M. genitalium was identified as part of the routine diagnostics for STI infections using the automated platform ELITe InGenius^® (ELITechGroup S.p.a., Torino, Italy). The FTD Urethritis plus kit (Fast Track Diagnostics, Luxembourg) was employed during 2018 and 2019, while the STI PLUS ELITe MGB^®Kit (ELITechGroup S.p.a., Torino, Italy) was utilized from 2019 until the end of 2023, following the manufacturers’ instructions.

2.3. Macrolide and Fluoroquinolone Resistance Gene Detection

M. genitalium-positive samples, identified through routine diagnostics, were retrieved from the −80 °C storage, thawed and subjected to DNA extraction using the Nucleic Acid Extraction Kit and the Generotex 96 automated system (XI’an TianLong Science and Technology Co., Ltd., Xi’an, China). The aforementioned system streamlines the extraction process by automating various steps—such as sample preparation, mixing and purification—which ensures consistency and efficiency in DNA extraction across multiple samples.

Following extraction, the samples underwent testing utilizing multiplex tandem polymerase chain reaction (MT-PCR) technology preformed on a High-Plex 24 System (AusDiagnostics, Mascot, NSW, Australia). Briefly, MT-PCR employs two sequential PCR steps: Step 1, a short multiplexed pre-amplification reaction using primers homologous to all targets offered by the kit and Step 2, using primers designed to be ‘nested inside’ the Step 1 primers, which increases the sensitivity and specificity of the assay. For this study, a Urogenital and Resistance 12-well Kit (AusDiagnostics, Mascot, NSW, Australia) was used. This kit is designed to detect eight urogenital pathogens, including M. genitalium, and resistance to macrolides/fluoroquinolones.

In summary, the test was structured to amplify wild-type (i.e., unmutated) sequences of the 23S rRNA gene for macrolide resistance or the parC gene for fluoroquinolone resistance. For strains containing mutations associated with resistance in these regions (A2058 or A2059 for 23S, S83 or D87 for parC), a lower amplification efficiency is expected. By comparing the concentrations calculated from the MT-PCR results for each target with a marker elsewhere in the M. genitalium genome, the specific identification of mutant strains and consequently the prediction of resistance status was achieved. More specifically, if the concentration of the amplified DNA fragments is lower than that of wild-type sequences, it suggests the presence of resistant strains associated with resistance mutations; conversely, if the concentration of wild-type sequences predominates, it indicates susceptibility to the tested antimicrobial agents.

2.4. Data Analysis

Data analysis was performed using R version 4.1.1 (R Foundation for Statistical Computing, Vienna, Austria). Descriptive statistics, inferential analyses and graphical representations were generated to explore and interpret the data. Appropriate statistical tests, such as the chi-square test, were employed to analyse the relationships and differences within the dataset. Statistical significance was set at p < 0.05 (two-tailed).

3. Results

Between 1 January 2018 and 31 December 2023, a total of 8073 urine samples were tested, originating from 6480 male individuals. Among these samples, 177 tested positive for M. genitalium. Thirty-two patients had more than one positive sample, thus giving an overall M. genitalium prevalence of 2.2% (145/6480). Subsequently, 155 strains were restored and subjected to testing for resistance to macrolides and fluoroquinolones; of those, 101 were unique patients, and 54 strains were retrieved from 26 re-tested patients (Figure 1). The mean and median age of the M. genitalium-positive study participants were 33 and 32 years, respectively, with a range of 19 to 54 (IQR: 9).

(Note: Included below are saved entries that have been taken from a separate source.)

/-! ### Checkpoints and rollback -/

/-- The synchronous state without its dead registers, whose bits are unspecified when it is restored (R272). -/
def Sync.dropDead (y : Sync) (free : Nat) : Sync :=
  let gone (b : Bool) (t : Tab VReg) (p : Nat) : Tab VReg :=
    if y.dead b p then t.set p { t.get {} p with bits := Config.freeLine free (2000 + vKey b p) } else t
  { y with a := (List.range 32).foldl (gone false) y.a, b := (List.range 32).foldl (gone true) y.b }

/-- The synchronous state as a shadow holds it: with every result of earlier bundles landed, and without dead registers
(R297, R272). -/
def Sync.landed (y : Sync) (free : Nat) : Sync := { y.dropDead free with landing := [] }

/-- Take a checkpoint of core n at a bundle (R298): the shadow, the release of withheld stores, the commitment. -/
def State.ckptBase (s : State) (n addr seqNo : Nat) (snap : Sync) : State :=
  let t := s.modCoreAt n (fun k => { k with
    shadow := snap.landed s.free
    ckptAddr := addr
    stores := k.stores.map (fun x => if !x.released && decide (x.seqNo < seqNo)
      then { x with released := true, ckpt := addr, relAt := s.now } else x)
    mq := k.mq.map (fun x => if x.seqNo < seqNo then { x with committed := true } else x)
    cqa := k.cqa.map (fun x => if x.seqNo < seqNo then { x with committed := true } else x)
    cqb := k.cqb.map (fun x => if x.seqNo < seqNo then { x with committed := true } else x)
    tq := k.tq.map (fun x => if x.seqNo < seqNo then { x with committed := true } else x)
    ckptSeq := seqNo })
  t.foldSig n seqNo

/-- A checkpoint, counted as CKPT (R485). -/
def State.takeCkpt (s : State) (n addr seqNo : Nat) (snap : Sync) : State :=
  (s.countAt n 15 1).ckptBase n addr seqNo snap

/-- Drop what bundles from sequence number q on have started: uncommitted engine commands, withheld stores, standing
checkpoints, branches and undecided counts (R137, R301, R305). -/
def Core.cancelFrom (k : Core) (q : Nat) : Core :=
  { k with
    stores := k.stores.filter (fun x => x.released || decide (x.seqNo < q))
    mq := k.mq.filter (fun x => x.committed || decide (x.seqNo < q))
    cqa := k.cqa.filter (fun x => x.committed || decide (x.seqNo < q))
    cqb := k.cqb.filter (fun x => x.committed || decide (x.seqNo < q))
    tq := k.tq.filter (fun x => x.committed || decide (x.seqNo < q))
    outq := k.outq.filter (fun x => decide (x.2.2.2.2 < q))
    pend := k.pend.filter (fun x => decide (x.2.writer < q))
    ckpts := k.ckpts.filter (fun c => decide (c.seqNo < q))
    branches := k.branches.filter (fun b => decide (b.seqNo < q))
    pendCnt := k.pendCnt.filter (fun p => decide (p.1 < q))
    pendTrc := k.pendTrc.filter (fun p => decide (p.seqNo < q))
    pendSig := k.pendSig.filter (fun p => decide (p.1 < q))
    yieldPend := match k.yieldPend with | some p => if p < q then some p else none | none => none
    dbg := { k.dbg with bk := match k.dbg.bk with | some p => if p.1 < q then some p else none | none => none }
    adm := k.adm.filter (fun p => p.1 != 72)
    held := none, walk := none, walkFault := none, req := none, got := [], capGo := none
    missed := false, missedFar := false, missView := none, stallWhy := 0 }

Table 1. A detailed breakdown showing the levels of Mycoplasma genitalium resistance to macrolides and fluoroquinolones among men tested between 2018 and 2023.

	Resistance to Macrolides			Resistance to Fluoroquinolones
Year	Yes	No	Total	Yes	No	Total
2018	3	3	6	0	6	6
2019	6	9	15	1	13	14
2020	6	3	9	0	9	9
2021	10	10	20	5	14	19
2022	16	6	22	5	17	22
2023	20	9	29	8	21	29
Total	61	40	101	19	80	99

and Figure 2 show the yearly distribution of macrolide and fluoroquinolone resistance in the tested strains. Of note, two data points regarding fluoroquinolone resistance and one data point regarding leukocyte esterase test result/microscopic PMNLs were missing from the dataset.

The total percentage of macrolide resistance in the tested strains was 60.4%, while this percentage was 19.2% for fluoroquinolone resistance. Among all the unique (i.e., not re-tested) strains, the co-occurrence of macrolide and fluoroquinolone resistance was 18.2%. A total of 43.4% of the tested strains were resistant to macrolides only; conversely, there was only one strain resistant to fluoroquinolones that did not show a concurrent resistance to macrolides.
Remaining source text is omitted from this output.